It was always going to end in tears, this leftie cheeking of the Security Intelligence Service by requesting details of their spying activities against you. Quelle horreur. What would you tell your comrades if the spooks wrote back and said, "Sorry, you're so uninteresting, we don't have any record of you."
It's the reason I never risked writing to Spy Central a year or so back when they first offered to open their filing cabinets to the paranoid, and to anyone else who suspected the spooks might have been trawling for dirt on them over the years. Having made mock of the SIS at times, in particular, when I unmasked a fellow student as a spy during my Auckland University days, I was naturally enough tempted to discover what they had on me. Holding me back was the fear of receiving a humiliating, "not known at this address" reply.
It would have been fun to dine out on a manila folder of musty notes revealing I'd been overheard plotting the downfall of western civilisation as an under-age drinker in the public bar of the old Grand Hotel in Princes St. But oh, the shame if the official response was I was so unimportant, there was no record of my existence.
Poor old Auckland University law professor Jane Kelsey seems to be going through that very grieving process right now. Her fellow campaigner Green MP Sue Bradford got a large wodge of material back. Green MP Keith Locke hit the jackpot with his request, receiving records of his nefarious leftwing activities dating back to when he was 11 years old. And much fun he had with it at the time, releasing it with much feigned shock and horror to the media.
But Dr Kelsey has got back only three miserable pages. A flyer promoting a public meeting at Auckland University about human rights in the Philippines in 1986, and a summary of a speech she made on the same topic two years later. And these miserable pickings were released only after she demanded a review by the privacy commissioner of her original nil return.
Luckily for her street credibility, the Sunday Star-Times reports that the SIS has said there is more on the Kelsey file, but they're refusing to release it because to do so would be likely to prejudice the security or defence of New Zealand, or the international relations of the Government.
That at least means hers might be as big as Sue's and Keith's and she's possibly more dangerous as well.
Dr Kelsey says the files being withheld might reveal the SIS is bugging her emails. A university colleague is quoted saying he would not be surprised if the SIS had informants at the university.

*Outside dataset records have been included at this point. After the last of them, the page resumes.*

theorem witness_CodesAreComplete :
    (Inv skewCode ∧ skewCode.codeValid = true ∧ 2 ≤ skewCode.nsym ∧ [true, false, true].length = skewCode.maxLen) ∧
      (Inv loneCode ∧ loneCode.codeValid = true ∧ loneCode.nsym = 1) :=
  ⟨⟨inv_skewCode, by decide +kernel⟩, inv_loneCode, by decide +kernel⟩

theorem witness_WeightedCodeLength :
    (Inv skewCode ∧ skewCode.codeValid = true ∧ 2 ≤ skewCode.nsym) ∧
      (Inv loneCode ∧ loneCode.codeValid = true ∧ loneCode.nsym = 1) :=
  ⟨⟨inv_skewCode, by decide +kernel⟩, inv_loneCode, by decide +kernel⟩

/-- Room for exactly the code. -/
theorem witness_EncSymAppendsCode :
    let s := { abcCode with encq := List.replicate 510 false }
    s.error.code = .none ∧ s.codeValid = true ∧ codeAt s 0x61 = some [true, false] ∧
      s.encq.length + [true, false].length = 512 := by decide +kernel

theorem witness_EncoderConcatenatesInOrder :
    abcCode.error.code = .none ∧ abcCode.codeValid = true ∧
      (∀ c ∈ [(0x61 : Symbol), 0x62, 0x63], (codeAt abcCode c).isSome = true) ∧
      abcCode.encq.length + ([(0x61 : Symbol), 0x62, 0x63].flatMap fun c => (codeAt abcCode c).getD []).length ≤ 512 := by
  decide +kernel

/-- A match, an extension, and no match at MAXLEN. -/
theorem witness_DecBitMatchesOrExtends :
    (abcCode.error.code = .none ∧ abcCode.codeValid = true ∧ abcCode.decq.length ≠ 16 ∧ rising abcCode.code ∧
      codeAt abcCode 0x62 = some (abcCode.dbuf ++ [false])) ∧
      ((∀ e ∈ abcCode.code, e.2 ≠ abcCode.dbuf ++ [true]) ∧ abcCode.dbuf.length + 1 < abcCode.maxLen) ∧
      (loneCode.error.code = .none ∧ loneCode.codeValid = true ∧ loneCode.decq.length ≠ 16 ∧ rising loneCode.code ∧
        (∀ e ∈ loneCode.code, e.2 ≠ loneCode.dbuf ++ [true]) ∧ loneCode.maxLen ≤ loneCode.dbuf.length + 1) := by
  decide +kernel

theorem witness_DecBitMatchesOrExtends_match : ∀ d, codeAt abcCode d = some (abcCode.dbuf ++ [false]) ↔ d = 0x62 := by
  decide +kernel

theorem witness_DecBitMatchesOrExtends_none :
    (∀ d, codeAt abcCode d ≠ some (abcCode.dbuf ++ [true])) ∧ ∀ d, codeAt loneCode d ≠ some (loneCode.dbuf ++ [true]) := by
  decide +kernel

theorem witness_DecEndChecksLeftover :
    let s := run (.decBit true) abcCode
    (skewBuilt.error.code = .none ∧ skewBuilt.codeValid = false) ∧
      (abcCode.error.code = .none ∧ abcCode.codeValid = true ∧ abcCode.dbuf = []) ∧
      (s.error.code = .none ∧ s.codeValid = true ∧ s.dbuf ≠ []) := by decide +kernel

theorem witness_StreamCommandErrors :
    let full := { abcCode with encq := List.replicate 511 false }
    let fullOut := { abcCode with decq := List.replicate 16 0x62 }
    (skewBuilt.error.code = .none ∧ skewBuilt.codeValid = false) ∧
      (abcCode.error.code = .none ∧ abcCode.codeValid = true ∧ codeAt abcCode 0x7A = none) ∧
      (full.error.code = .none ∧ full.codeValid = true ∧ codeAt full 0x61 = some [true, false] ∧
        512 < full.encq.length + [true, false].length) ∧
      (fullOut.error.code = .none ∧ fullOut.codeValid = true ∧ fullOut.decq.length = 16) := by decide +kernel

Now that wouldn't surprise me.
Back in the late 1960s, the SIS planted a student-spy on the Auckland campus who tried to enlist the students' association secretary to spy on two visiting Russian students. He was also interested in Auckland students enrolling for a students' association trip to China and Russia.
A couple of years previously, while doing part-time history, he had tried to persuade a student to join the notorious Peace Council as a typist and to take duplicate copies of everything typed - these were pre-computer days.
There were demonstrations in Symonds St, uproar in Parliament and eventually, a commission of inquiry. Among his recommendations, the judge-commissioner said no SIS member enrolled at a university should ply his trade at the same time.
The SIS being a law unto itself, there's no way of knowing whether it ever followed this suggestion.
What has changed, however, is our attitude to the spies. Back then, I was warned by concerned academics about the risk I was taking mocking the spooks. Senior staff caught up in the furore felt the need to hire QCs to protect their interests - and their jobs. National politicians bayed for commie blood. The fear of Brigadier Gilbert, the head of the SIS, and his men was palpable.
We live in freer times and the SIS feeling the need to open their files is a response to that. How ironic that the one power they still have to intimidate the left is the threat to reveal they have no file on a person.
Luckily for Dr Kelsey, they haven't quite gone that far.